Smartphone Maker HTC Explores Strategic Options

https://www.bloomberg.com/news/articles/2017-08-24/smartphone-maker-htc-is-said-to-explore-strategic-options

Jim Glue

The death watch on HTC continues. Not even sure who would want to buy it at this point. Perhaps one of the Chinese will buy the brand.

Per "wertigon" Ekström

@Jim:

The last three years I've made the assumption Samsung engineers are not total hacks. Yet, every year something happens, be it exploding batteries or just a general phone dud (like Samsung removing all the competitive edges it had for the S6).

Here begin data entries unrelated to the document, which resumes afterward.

-- ==== Sys2Proof/Laws/Work.lean ====
section
/-! SUPPORT. What the divided operations can do: a property that each act keeps is kept by the work of a record and
by the run charges of a tick, however they are cut (R27, R28, R34, R39, R40, R42). -/

namespace Sys2Proof.Machine

variable {P : State → Prop}

/-- A property kept by each act of a pass is kept by the pass. -/
theorem foldl_keeps_prop {α β : Type} {Q : α → Prop} {f : α → β → α} (h : ∀ a b, Q a → Q (f a b)) (l : List β)
    {a : α} (ha : Q a) : Q (l.foldl f a) := by
  induction l generalizing a with
  | nil => exact ha
  | cons b l ih => exact ih (h a b ha)

/-- A property kept by every charge of an assigned element. -/
def KeptByCharges (P : State → Prop) : Prop :=
  ∀ s i f c, s.fitting? i = some f → P s → P (s.applyCharge i f c)

theorem chargePosition_keeps (h : KeptByCharges P) (it : Item) (acc : State × List Nat) (i : Nat) (ha : P acc.1) :
    P (chargePosition it acc i).1 := by
  unfold chargePosition
  dsimp only
  split
  · rename_i f hf
    split
    · exact h _ _ _ _ hf ha
    · exact ha
  · exact ha

theorem runCharge_keeps (h : KeptByCharges P) (carried : Option Nat) (s : State) (i : Nat) (hs : P s) :
    P (runCharge carried s i) := by
  unfold runCharge
  split
  · rename_i f hf
    split
    · exact h _ _ _ _ hf hs
    · exact hs
  · exact hs

theorem jamCharge_keeps (h : KeptByCharges P) (t severity : Nat) (s : State) (i : Nat) (hs : P s) :
    P (jamCharge t severity s i) := by
  unfold jamCharge
  split
  · rename_i f hf
    split
    · exact h _ _ _ _ hf hs
    · exact hs
  · exact hs

/-- A property kept by each thing that the work of a record does. -/
structure KeptByWork (P : State → Prop) : Prop where
  charges : KeptByCharges P
  work : ∀ s w, P s → P (s.setWork w)
  done : ∀ s, P s → P s.recordDone
  counted : ∀ s t, P s → P (s.onTransport t Transport.countItem)

theorem handOffTransports_keeps (h : KeptByWork P) (s : State) (ts : List Nat) (hs : P s) :
    P (s.handOffTransports ts) :=
  foldl_keeps_prop (fun u t hu => h.counted u t hu) _ hs

theorem itemWork_keeps (h : KeptByWork P) (s : State) (acts : Option Nat) (it : Item) (path ts : List Nat)
    (hs : P s) : P (s.itemWork acts it path ts) := by
  have passed : ∀ l : List Nat, P (l.foldl (chargePosition it) (s, ts)).1 := fun l =>
    foldl_keeps_prop (Q := fun acc : State × List Nat => P acc.1)
      (fun acc i ha => chargePosition_keeps h.charges it acc i ha) l hs
  unfold State.itemWork
  dsimp only
  split
  · exact h.work _ _ (passed _)
  · exact h.done _ (handOffTransports_keeps h _ _ (passed _))

theorem jamWork_keeps (h : KeptByWork P) (s : State) (acts : Option Nat) (t severity next : Nat) (charged : Bool)
    (hs : P s) : P (s.jamWork acts t severity next charged) := by
  have passed : ∀ l : List Nat, P (l.foldl (jamCharge t severity) s) := fun l =>
    foldl_keeps_prop (fun u i hu => jamCharge_keeps h.charges t severity u i hu) l hs
  unfold State.jamWork
  dsimp only
  split
  · exact h.work _ _ (passed _)
  · exact h.done _ (passed _)

theorem goOn_keeps (h : KeptByWork P) (s : State) (acts : Option Nat) (hs : P s) : P (s.goOn acts) := by
  unfold State.goOn
  split
  · exact itemWork_keeps h _ _ _ _ _ (h.work _ _ hs)
  · exact jamWork_keeps h _ _ _ _ _ _ (h.work _ _ hs)
  · exact hs

/-- The run charges of a tick change the timer besides their charges. -/
theorem runOn_keeps (h : KeptByCharges P) (timer : ∀ (s : State) m, P s → P { s with timer := m }) (s : State)
    (acts : Option Nat) (hs : P s) : P (s.runOn acts) := by
  unfold State.runOn
  dsimp only
  split
  · exact timer _ _ (foldl_keeps_prop (fun u i hu => runCharge_keeps h _ u i hu) _ hs)
  · exact hs

/-- A roll changes the elements and the timer, and its end replans and may trigger a checkpoint (R135 to R137). -/
theorem rollOn_keeps {carried : Option Nat} {next : Nat}
    (rolled : ∀ (s : State) L n m, P s →
      P { s with elements := rollTable L carried next n s.elements, timer := m })
    (replanned : ∀ s, P s → P s.replan) (triggered : ∀ s, P s → P s.triggerCheckpoint) (s : State)
    (examined : Option Nat) (hs : P s) : P (s.rollOn carried next examined) := by
  unfold State.rollOn
  dsimp only
  split
  · exact rolled s _ _ _ hs
  · unfold State.rollComplete
    split
    · exact triggered _ (replanned _ (rolled s _ _ _ hs))
    · exact replanned _ (rolled s _ _ _ hs)

end Sys2Proof.Machine
end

So, this year I am going to assume Samsung is incompetent and will screw things up again, which will give Apple a nice Christmas boost. Historicly, it's now permanent. :P

My own projections are at 212.8M units, but I expect these to be slightly above projections, maybe 215M, 220M if Samsung screws up things again.

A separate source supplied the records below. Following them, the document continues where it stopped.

/-! ### The boundary at the element table (R28, R40, R135 to R137) -/

theorem recordCharged_iff (s : State) :
    s.recordCharged = true ↔
      (∃ it path ts, s.wear.work = some (.item it path ts) ∧ ts ≠ []) ∨
        ∃ t severity next, s.wear.work = some (.jam t severity next true) := by
  unfold State.recordCharged
  rcases s.wear.work with _ | ⟨it, path, ts⟩ | ⟨t, severity, next, charged⟩ <;> simp [RecordWork.charged]

theorem deliverRoll_none (h : s.timer.boundary = none) (examined : Option Nat) : s.deliverRoll examined = s := by
  rw [State.deliverRoll, h]

theorem deliverRoll_rolling {carried : Option Nat} {next : Nat} (h : s.timer.boundary = some ⟨carried, .rolling next⟩)
    (examined : Option Nat) : s.deliverRoll examined = s.rollOn carried next examined := by
  rw [State.deliverRoll, h]

/-- A boundary that has not begun to roll: the run charges, then the roll, unless a record charged is waited for. -/
theorem deliverRoll_begins {carried : Option Nat} {phase : RollPhase} (h : s.timer.boundary = some ⟨carried, phase⟩)
    (hp : ∀ next, phase ≠ .rolling next) (examined : Option Nat) :
    s.deliverRoll examined =
      if (s.runOn none).recordCharged then (s.runOn none).setBoundary (some ⟨carried, .waits⟩)
      else (s.runOn none).rollOn carried 0 examined := by
  rw [State.deliverRoll, h]
  cases phase with
  | due => rfl
  | waits => rfl
  | rolling next => exact absurd rfl (hp next)

theorem rollOn_part (s : State) (carried : Option Nat) {next n : Nat} (h : next + n < 240) :
    s.rollOn carried next (some n) =
      { s with
        elements := rollTable s.options.intervalLength carried next n s.elements
        timer := { s.timer with boundary := some ⟨carried, .rolling (next + n)⟩ } } :=
  if_pos h

theorem rollOn_end (s : State) (carried : Option Nat) {next : Nat} {examined : Option Nat}
    (h : 240 ≤ next + examined.getD 240) :
    s.rollOn carried next examined =
      State.rollComplete
        { s with
          elements := rollTable s.options.intervalLength carried next (examined.getD 240) s.elements
          timer := { s.timer with boundary := none } } :=
  if_neg (Nat.not_lt.2 h)

theorem rollComplete_saves (he : s.engine = .counting) (ha : s.options.autoSave = true) :
    s.rollComplete = s.replan.triggerCheckpoint :=
  if_pos (by rw [he, ha]; rfl)

theorem rollComplete_only (h : s.engine ≠ .counting ∨ s.options.autoSave = false) : s.rollComplete = s.replan := by
  refine if_neg ?_
  rw [Bool.and_eq_true, beq_iff_eq]
  rintro ⟨he, ha⟩
  rcases h with h | h
  · exact h he
  · rw [h] at ha
    cases ha

theorem onFitting_eq (g : Fitting → Fitting) (e : Element) :
    e.onFitting g = match e with
      | ⟨generation, .assigned f⟩ => ⟨generation, .assigned (g f)⟩
      | other => other := by
  rcases e with ⟨generation, _ | _ | f⟩ <;> rfl

theorem tget_rollTable (L : Nat) (carried : Option Nat) (first count : Nat) (es : Vector Element 240) {i : Nat}
    (hi : i < 240) :
    tget (rollTable L carried first count es) i .vacant =
      if first ≤ i ∧ i < first + count then (tget es i .vacant).onFitting (Fitting.rolled L carried)
      else tget es i .vacant :=
  tget_tslice _ _ _ _ _ hi

theorem finishBoundary_none (h : s.timer.boundary = none) : s.finishBoundary = s.deliverSnapshot := by
  rw [State.finishBoundary, h]

theorem finishBoundary_rolling {carried : Option Nat} {next : Nat}
    (h : s.timer.boundary = some ⟨carried, .rolling next⟩) : s.finishBoundary = s.deliverSnapshot.deliverRoll none := by
  rw [State.finishBoundary, h]

/-- A boundary that has not begun to roll is taken to its end with the record it waits for. -/
theorem finishBoundary_begins {carried : Option Nat} {phase : RollPhase}
    (h : s.timer.boundary = some ⟨carried, phase⟩) (hp : ∀ next, phase ≠ .rolling next) :
    s.finishBoundary =
      (if (s.deliverSnapshot.runOn none).recordCharged then (s.deliverSnapshot.runOn none).goOn none
        else s.deliverSnapshot.runOn none).deliverRoll none := by
  rw [State.finishBoundary, h]
  cases phase with
  | due => rfl
  | waits => rfl
  | rolling next => exact absurd rfl (hp next)

/-! ### INTERVAL_BOUNDARY (notes/assumptions/4.md) -/

theorem takeBoundary_none (hb : s.timer.boundary = none) (hs : s.timer.snapshot = false) : s.takeBoundary = s :=
  if_pos (by rw [hb, hs]; rfl)

/-- A boundary outstanding is taken as far as the schedule says. -/
theorem takeBoundary_due (h : s.timer.boundary ≠ none ∨ s.timer.snapshot = true) :
    s.takeBoundary = match s.cut with
      | none => s.cutTaken.deliverSnapshot.deliverRoll none
      | some 0 => s.cutTaken.deliverSnapshot
      | some (n + 1) => s.cutTaken.deliverRoll (some n) := by
  refine (if_neg ?_).trans rfl
  rw [Bool.and_eq_true, Option.isNone_iff_eq_none, Bool.not_eq_true']
  rintro ⟨hb, hs⟩
  rcases h with h | h
  · exact h hb
  · rw [hs] at h
    cases h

Also, let's not forget the #3 spot which is starting to release better and better phones as of late...

Jim Glue

Hi Per,

I just don't think Samsung's sales affect Apple all that much. If so, you'd have seen a huge spike in iPhone sales...instead the iPhone sold more, but just a bit more than the year before (better than both the 6s and 6 Christmas quarters, but only by a bit).

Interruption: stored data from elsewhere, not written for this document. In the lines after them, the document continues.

/-- Move a reserved leg into the committed counts (R44). -/
def postedCounts (leg : Leg) (p : Position) : Position :=
  match leg.dir with
  | .cashOut =>
    movePairs (fun c n => { c with committed := c.committed - n, reservedOut := c.reservedOut - n }) leg.breakdown p
  | .cashIn =>
    movePairs (fun c n => { c with committed := c.committed + n, pendingIn := c.pendingIn - n }) leg.breakdown p
  | .noCash => p

/-- Move a stand-in leg into the committed counts, no reservation touched (R45). -/
def standinCounts (leg : Leg) (p : Position) : Position :=
  match leg.dir with
  | .cashOut => movePairs (fun c n => { c with committed := c.committed - n }) leg.breakdown p
  | .cashIn => movePairs (fun c n => { c with committed := c.committed + n }) leg.breakdown p
  | .noCash => p

/-- The day figures of a posting: R to the cash-in or cash-out total, D to or from the rounding total, one transaction,
and the state to ACTIVE (R44). -/
def postedFigures (leg : Leg) (p : Position) : Position :=
  let r := (leg.rounded : Int)
  let d := roundingDifference leg
  activated (match leg.dir with
    | .cashIn => { p with cashIn := satAdd p.cashIn r, rounding := satAdd p.rounding d,
                          txCount := satCount Config.topCounter p.txCount }
    | .cashOut => { p with cashOut := satAdd p.cashOut r, rounding := satAdd p.rounding (-d),
                           txCount := satCount Config.topCounter p.txCount }
    | .noCash => p)

/-- A posting carries a day figure past its bound (R54). -/
def postingSaturates (leg : Leg) (p : Position) : Bool :=
  let r := (leg.rounded : Int)
  let d := roundingDifference leg
  match leg.dir with
  | .cashIn => satOver p.cashIn r || satOver p.rounding d || decide (Config.topCounter ≤ p.txCount)
  | .cashOut => satOver p.cashOut r || satOver p.rounding (-d) || decide (Config.topCounter ≤ p.txCount)
  | .noCash => false

/-- Post a leg at a station's drawer: counts, total, day figures, state, then EXCESS_CASH (R44, R45). -/
def postAt (st : Station) (teller : Nat) (leg : Leg) (counts : Leg → Position → Position) (s : State) : State :=
  let p := drawerOf st s
  evaluateExcess st teller
    (raiseIf (postingSaturates leg p) .counterSaturated
      (setPosition (some st) (postedFigures leg (retotal (facesOf s) (counts leg p))) s))

/-- Post the leg of an approved OTT entry (R44). -/
def postLeg (st : Station) (teller : Nat) (leg : Leg) (s : State) : State := postAt st teller leg postedCounts s

/-- Post a stand-in leg (R45). -/
def postStandin (st : Station) (teller : Nat) (leg : Leg) (s : State) : State := postAt st teller leg standinCounts s

/-- Reserve the leg of an accepted request, if there is one (R42). -/
def reserveLeg (st : Station) (leg : Option Leg) (s : State) : State :=
  match leg with
  | some g => setPosition (some st) (reservedPosition g (drawerOf st s)) s
  | none => s

/-- Release the leg of an ended entry, if there is one (R46). -/
def releaseLeg (st : Station) (leg : Option Leg) (s : State) : State :=
  match leg with
  | some g => setPosition (some st) (releasedPosition g (drawerOf st s)) s
  | none => s

/-! ## Transfers (R48, R49) -/

/-- The source of a transfer to or from the reserve. -/
def transferSource (toReserve : Bool) (st : Station) : Option Station := if toReserve then some st else none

I don't believe Apple has the capacity to respond to unexpected stumbles on the part of the competition. Surely not in the opening full quarter after the release of the iPhone.

So far, and for a long time anyway, Apple tends to plan on the conservative side. There has never been a glut of unsold iPhones in any of the past 10 years. If you want an iPhone, you'll wait for an iPhone. I do expect a re-awakening of the Chinese iPhone black market. When the iPhone was first released and a couple years after (if my memory serves)...the Chinese paid good money for iPhones because they were not available quickly in China. People would fly into NYC and other American cities just to buy iPhones to take back and sell in China. With the Super iPhone....and the expected short supply....that may happen again.

chithanh

@LongAAPL1997
If it weren't already evident from your user name, one could get the impression that your posts are thinly veiled attempts to push Apple stock.

> "“Apple. Huawei. Samsung,” Jonny Evans writes for Apple Must. “These three firms are the only ones making any money from smartphone sales, according to the latest Gartner data

That is a very uninformed statement. Did those writers not read the Android fragmentation reports? There are thousands of Android manufacturers, many of them small Chinese white-box vendors. They may live on extremely slim profit, but will not operate at a loss.

> It is also amazing that the Apple can resist the Osborne effect...

No, they can't. The Osborne effect just happens the same time every year, so it will not be apparent when you compare quarters YoY.

LongAAP1997

Breaking news. Samsung just introduced the Samsung Galaxy Note 8 with old operating system (Nougat). The new Android OS Oreo (thanks Nabisco) was released at the same time. We will see if and when the Note 8 gets this upgrade. Any bets how many months it will take?

LongAAP1997

"But now Samsung is "safely the largest smartphone maker into the foreseeable future""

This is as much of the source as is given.